If there's one thing Dr. Stephan Rinderknecht, a German professor at Technischen Universitat Darmstadt understands more than anything in America, it's cars.

"We're working on a test track with completely covering longitudinal dynamics and vertical dynamics and for this approach we need the linkage to the terrain," Rinderknecht said.

And Dr. Rinderknecht knows the nuts and bolts about automotive engineering.

"I originally come from transmissions and I'm looking now for new architectures, alternative drives, hybrids," Rinderknecht said.

His passenger for this latest project, Virginia Tech.
He's teamed with automotive engineering students studying terrain performance and the Institute for Advanced Learning and Research in Danville to advance his work one step further.
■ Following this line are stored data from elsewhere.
-- ==== Sys2Proof/Machine/Csr.lean ====
section
/-! DEFINITION. Control registers (R90, R91, R344, R358): what each reads, which bits a write changes, the changes of `tsplit` and
`accsplit` that wait for the tile's engines (R150, R203), and the tile map (R35 to R37). -/

namespace Sys2Proof
namespace Machine

/-! ## Reading -/

/-- `tstat` (R336). -/
def State.tstat (s : State) (k : Nat) : Word :=
  BitVec.ofNat 64 ((s.core k).inh.toNat + (s.faultPend k).toNat * 2 + (s.core k).lost.toNat * 4)

/-- `team` (R33); 0 on a churn (R360). -/
def State.teamReg (s : State) (k : Nat) : Word :=
  let c := s.core k
  if isTileCore k then
    BitVec.ofNat 64 (c.base.toNat + c.size.toNat * 2 ^ 22 + c.bid.toNat * 2 ^ 35 + c.bv.toNat * 2 ^ 41)
  else 0

/-- The logical tile that `tmsel` selects: bits [7:0] name a logical tile of the die (DEDUCED, Assumption 23). -/
def selTile (d : Nat) (sel : Word) : Nat := d * 256 + sel.toNat % 256

/-- The value of a control register for core `k`; `tmap` reads the tile-map entry that `tmsel` selects (R358). -/
def State.csr (s : State) (k n : Nat) : Word :=
  let c := s.core k
  let t := s.tile (coreTile k)
  match n with
  | 0x000 => if isTileCore k then BitVec.ofNat 64 k else 0
  | 0x001 => if isTileCore k then BitVec.ofNat 64 (coreTile k % 1024) else 0
  | 0x002 => s.teamReg k
  | 0x003 => s.pcore k
  | 0x004 => BitVec.ofNat 64 (c.job.ctx.toNat + c.job.part.toNat * 2 ^ 12)
  | 0x005 => c.jobseed
  | 0x006 => BitVec.ofNat 64 (corePkg k + (k - 2 ^ 22) % 32 * 2 ^ 10)
  | 0x100 => c.tvec
  | 0x101 => c.tcause
  | 0x102 => c.tpc
  | 0x103 => c.tval
  | 0x104 => s.tstat k
  | 0x200 => c.fpstat
  | 0x201 => c.tags
  | 0x202 => s.cnt k
  | 0x203 => s.prioReg k
  | 0x204 => c.rngctr
  | 0x205 => c.remerr
  | 0x300 => t.vshare
  | 0x301 => t.tsplit
  | 0x302 => t.accsplit
  | 0x808 => BitVec.ofNat 64 (s.ptile (selTile (coreDieKey k) (s.sup (coreDieKey k) 0x807)))
  | n => s.sup (coreDieKey k) n

/-- The bits of access RW (R91); a supervisor register is written whole. -/
def csrMask (n : Nat) : Word :=
  match n with
  | 0x100 => 0xFFFFFFFFFFFFFFF8
  | 0x101 => 0x1FFFF
  | 0x104 => 1
  | 0x200 => 0x1F1F1F
  | 0x205 => 0x3FFFF01FFFF
  | 0x300 => 0xFFFF
  | 0x301 => 0x1F
  | 0x302 => 0xFFFF
  | _ => BitVec.allOnes 64

/-! ## The tile map (R35 to R37) -/

/-- Does a logical tile hold no thread and no compact state? -/
def State.idleTile (s : State) (t : Nat) : Bool :=
  (List.range 4).all (fun i => !(s.core (t * 4 + i)).alive) && (s.tile t).compact.isNone

/-- Is a logical tile quiesced for a remap (R36)? A stopped or killed thread needs no safe point (R333); a saved one's matrix command
stopped at its boundary (R276). DEDUCED, Assumption 60. -/
def State.quiesced (s : State) (t : Nat) : Bool :=
  (List.range 4).all (fun i => (s.core (t * 4 + i)).st != .running && (s.core (t * 4 + i)).st != .saving
    && (s.core (t * 4 + i)).vq.isEmpty
    && ((s.core (t * 4 + i)).st == .saved || (s.core (t * 4 + i)).cmds.all fun d => !((d.q == .mxq || d.q == .cpq) && d.started)))
  && (match (s.tile t).compact with | some c => c.window | none => true)

/-- Point a logical tile at a physical tile of its quadrant: a spare, or one that an idle logical tile exchanges (R36, R37). A
target out of service, under test or with a lost core is refused; a tile left with a killed core on it is lost until it passes a
test (DEDUCED, Assumption 31). -/
def State.remap (s : State) (t ptile : Nat) : State :=
  let q := tileQuadKey t
  let v := s.quad q
  let old := s.ptile t
  let other := (List.range 64).find? fun i => i != t % 64 && s.ptile (q * 64 + i) == ptile
  let free := match other with | some i => s.idleTile (q * 64 + i) | none => true
  if decide (ptile < 66) && s.quiesced t && free && !v.out.contains ptile && !v.lost.contains ptile
      && v.testing != some ptile then
    let map (m : SMap Nat) : SMap Nat := match other with
      | some i => (m.put (t % 64) ptile).put i old
      | none => m.put (t % 64) ptile
    let lost := (List.range 4).any fun i => (s.core (t * 4 + i)).st == .killed
    let told (m : SMap Bool) (i : Nat) : SMap Bool :=
      if (s.core (t * 4 + i)).st = .killed then m.put (physKey (q % 4) old i) true else m
    (s.onDie (tileDieKey t) fun v => { v with declared := (List.range 4).foldl told v.declared }).onQuad q fun v =>
      { v with tmap := map v.tmap, served := v.served.put old (t % 64), lost := if lost then v.lost ++ [old] else v.lost }
  else s

/-! ## The supervisor's marks (R273, R358) -/

/-- Mark a thread or withdraw the mark; a mark ends a `wfi` (R342), and a withdrawal releases a saved thread that was held for it
(DEDUCED, Assumption 43). -/
def State.setMarkOf (s : State) (k : Nat) (on : Bool) : State :=
  s.onCore k fun c => { c with mark := on && c.alive, wfiEvent := c.wfiEvent || on, hold := on && c.hold }

/-! ## The dead mask (R352, R358) -/

/-- Writes of core `k` to package `p` that are not yet performed are lost (R350, R352); `remerr` tells the thread of its own. -/
def State.loseFlights (s : State) (k p : Nat) : State :=
  let gone (f : Flight) : Bool := f.pkg == p && !s.performed k f.scope f.w
  ((s.core k).flown.filter gone).foldl (fun u _ => u.loseWrite k causeRemoteDead p)
    (s.onCore k fun c => { c with flights := c.flights.filter fun f => !gone f })

/-- Die `d` comes to know that package `p` is dead: what its cores had on their way there is lost, and the compacts of its tiles that have
a member there break (R313, R352). -/
def State.dieLoses (s : State) (d p : Nat) : State :=
  let hit := (s.tiles.filter fun e => tileDieKey e.1 == d && e.2.compactOf.any fun c => c.members.any fun m => m.pkg == p).map (·.1)
  let s := hit.foldl (fun u t => match (u.tile t).compactOf with | some c => u.breakWhole c | none => u) s
  ((s.cores.filter fun e => coreDieKey e.1 == d).map (·.1)).foldl (fun u k => u.loseFlights k p) s

/-- A supervisor writes a word of its die's dead mask: each bit that it sets takes effect. -/
def State.setDead (s : State) (d n : Nat) (v : Word) : State :=
  let new := v &&& ~~~(s.sup d n)
  (List.range 64).foldl (fun u i => if new.getLsbD i then u.dieLoses d (64 * (n - 0x840) + i) else u) (s.setSup d n v)

/-! ## Writing -/

/-- Write a control register that takes its value at once. -/
def State.setCsr (s : State) (k n : Nat) (v : Word) : State :=
  match n with
  | 0x100 => s.onCore k fun c => { c with tvec := v }
  | 0x101 => s.onCore k fun c => { c with tcause := v }
  | 0x102 => s.onCore k fun c => { c with tpc := v }
  | 0x103 => s.onCore k fun c => { c with tval := v }
  | 0x104 => s.onCore k fun c => { c with inh := v.getLsbD 0 }
  | 0x200 => s.onCore k fun c => { c with fpstat := v }
  | 0x201 => (s.clearFlt k ((s.core k).tags &&& ~~~v)).onCore k fun c => { c with tags := v }
  | 0x204 => s.onCore k fun c => { c with rngctr := v }
  | 0x205 => s.onCore k fun c => { c with remerr := v }
  | 0x300 => s.onTile (coreTile k) fun t => { t with vshare := v }
  | 0x301 => s.onTile (coreTile k) fun t => { t with tsplit := v }
  | 0x302 => s.onTile (coreTile k) fun t => { t with accsplit := v }
  | 0x806 => (s.setSup (coreDieKey k) n v).setMarkOf (v.toNat % 2 ^ 22) (!v.getLsbD 63)
  | 0x808 => (s.setSup (coreDieKey k) n v).remap (selTile (coreDieKey k) (s.sup (coreDieKey k) 0x807)) (v.toNat % 128)
  | n => if decide (0x840 ≤ n) && decide (n ≤ 0x84F) then s.setDead (coreDieKey k) n v else s.setSup (coreDieKey k) n v

/-! ## `tsplit` (R149, R150) -/

/-- The end of local scratch under a split. -/
def splitEnd (split : Nat) : Nat := min (0x3000 + 0x10000 * split) 0x100000

/-- May the value be written (R149)? -/
def State.splitAllowed (s : State) (t : Nat) (v : Word) : Bool :=
  decide ((fld v 0 5).toNat ≤ 16) && (match (s.tile t).compact with
    | some c => decide (splitEnd (fld v 0 5).toNat ≤ c.poff)
    | none => true)

/-- Are the tile's engines idle, for `tsplit`? -/
def State.enginesIdle (s : State) (t : Nat) : Bool :=
  (List.range 4).all fun i => (s.core (t * 4 + i)).vq.isEmpty && (s.core (t * 4 + i)).cmds.isEmpty

/-- Steps 2 to 4 of R150. -/
def State.applySplit (s : State) (t : Nat) (v : Word) : State :=
  let e0 := (s.tile t).scratchEnd
  let e1 := splitEnd (fld v 0 5).toNat
  let cap := (0x100000 - e1) / 64
  let n := (s.tile t).blocks.length - cap
  let s := ((s.tile t).blocks.take n).foldl (fun u b => u.dropBlock t b.pa) s
  let s := s.zeroRange (tileKey t (min e0 e1)) (max e0 e1 - min e0 e1)
  s.onTile t fun w => { w with tsplit := v }

/-! ## `accsplit` (R203) -/

/-- Does the matrix engine hold no command? A saved thread holds the write when its core owns an accumulator, so that its amask is not
zero, and no other saved thread does (R203, R276). -/
def State.accIdle (s : State) (t : Nat) : Bool :=
  (List.range 4).all fun i =>
    let c := s.core (t * 4 + i)
    if c.st = .saved then c.amask == 0 else c.cmds.all fun d => d.q != .mxq

/-- A write of `tsplit` that takes effect at once: unchanged, or in compact mode. -/
def State.splitAtOnce (s : State) (t : Nat) (v : Word) : Bool :=
  (s.tile t).compact.isSome || fld v 0 5 == fld (s.tile t).tsplit 0 5

/-- Make a waiting write. -/
def State.makeSplit (s : State) (t : Nat) (acc : Bool) (v : Word) : State :=
  if acc then s.onTile t fun w => { w with accsplit := v } else s.applySplit t v

/-- May a write of a kind be made now? -/
def State.splitReady (s : State) (t : Nat) (acc : Bool) : Bool := if acc then s.accIdle t else s.enginesIdle t

/-! ## The instructions -/

/-- The read-modify-write of R91: the writable bits take what the kind of write makes of the old value. -/
def CsrFn.value (f : CsrFn) (n : Nat) (old ra : Word) : Word := (old &&& ~~~(csrMask n)) ||| (f.put old ra &&& csrMask n)

/-- R91. A write of `tsplit` or `accsplit` that must wait is kept with its operand. -/
def State.writeCsr (s : State) (k : Nat) (i : Instr) (o : CsrS) (f : CsrFn) : State :=
  let n := o.csr.toNat
  let t := coreTile k
  let old := s.csr k n
  let ra := (s.core k).rx o.ra
  let v := f.value n old ra
  if n = 0x301 ∨ n = 0x302 then
    let acc := n == 0x302
    if !acc && !s.splitAllowed t v then s.trap k causeIllegal (encode i)
    else if !acc && s.splitAtOnce t v then ((s.dropReq k).setCsr k n v).finishWith k fun c => c.wx o.rd old
    else match (s.tile t).req with
      | some _ => s.await k
      | none =>
        if s.splitReady t acc then (s.makeSplit t acc v).finishWith k fun c => c.wx o.rd old
        else (s.await k).onTile t fun w => { w with req := some { core := k, rd := o.rd.toNat, acc := acc, fn := f, ra := ra } }
  else (s.setCsr k n v).finishWith k fun c => c.wx o.rd old

/-- R344: a plain read. -/
def execCsrr (g : Guard) (rd : XReg) (csr : BitVec 12) (s : State) : Out :=
  .next (s.issue (.csrr g rd csr) fun k t => let v := t.csr k csr.toNat; t.finishWith k fun c => c.wx rd v)

/-- R91. -/
def execCsrw (g : Guard) (o : CsrS) (s : State) : Out :=
  .next (s.issue (.csrw g o) fun k t => t.writeCsr k (.csrw g o) o .write)

/-- R91. -/
def execCsrset (g : Guard) (o : CsrS) (s : State) : Out :=
  .next (s.issue (.csrset g o) fun k t => t.writeCsr k (.csrset g o) o .set)

/-- R91. -/
def execCsrclr (g : Guard) (o : CsrS) (s : State) : Out :=
  .next (s.issue (.csrclr g o) fun k t => t.writeCsr k (.csrclr g o) o .clr)

/-- A tile of the pod. -/
def tileNum (t : TileId) : Nat := t.pkg.toNat * 1024 + t.tile.toNat

/-- A waiting write takes effect, on the value that it then finds, and its instruction completes, its register filled and dirty again if
it was evicted (R91, R94). A `tsplit` write whose tile has become compact meanwhile, or whose new value is no longer allowed, completes or
traps at its own turn instead. -/
def State.grantSplit (s : State) (t : Nat) (acc : Bool) : State :=
  match (s.tile t).req with
  | none => s
  | some r =>
    let old := if acc then (s.tile t).accsplit else (s.tile t).tsplit
    let v := r.fn.value (if acc then 0x302 else 0x301) old r.ra
    let rd := BitVec.ofNat 5 r.rd
    if r.acc = acc ∧ (s.core r.core).st = .running ∧ s.splitReady t acc ∧ (acc ∨ (s.tile t).compact.isNone) then
      if acc ∨ s.splitAllowed t v then
        (((s.makeSplit t acc v).onTile t fun w => { w with req := none }).lateWrite r.core (xWords rd) fun c => c.wx rd old).complete r.core
      else s.onTile t fun w => { w with req := none }
    else s

/-- R150: the tile's engines are idle, and the new split takes effect. -/
def execTsplitWrite (t : TileId) (s : State) : Out := .next (s.grantSplit (tileNum t) false)

/-- R203. -/
def execAccsplitWrite (t : TileId) (s : State) : Out := .next (s.grantSplit (tileNum t) true)

end Machine
end Sys2Proof
end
"Usually when you think about power terrain engines transmission you usually think differently than the terrain you're going over. Maybe you think about how the engine is going to climb a hill but not the roughness of the road but you need to take both those things in account," said Virginia Tech professor Dr. John Ferris.

The two labs thousands of miles apart collide in Danville, bringing together terrain and technology in the back seat of a SUV and a hummer. A computer system records millions of data every second on Mechatronic systems, like transmissions, active steering, suspensions and their reaction with terrain.

"What we're trying to do is not optimize individual systems separately from one another but really optimize all the systems together it's a more wholistic approach," Ferris said.

With hopes of improving vehicle safety by sending their findings to car companies and the U-S Army.

"I think it's one step we take and one further add on we're giving. I think we have to be realistic, its a huge industry," Rinderknecht said.

And that interaction with large companies gives these students a huge advantage in the workforce.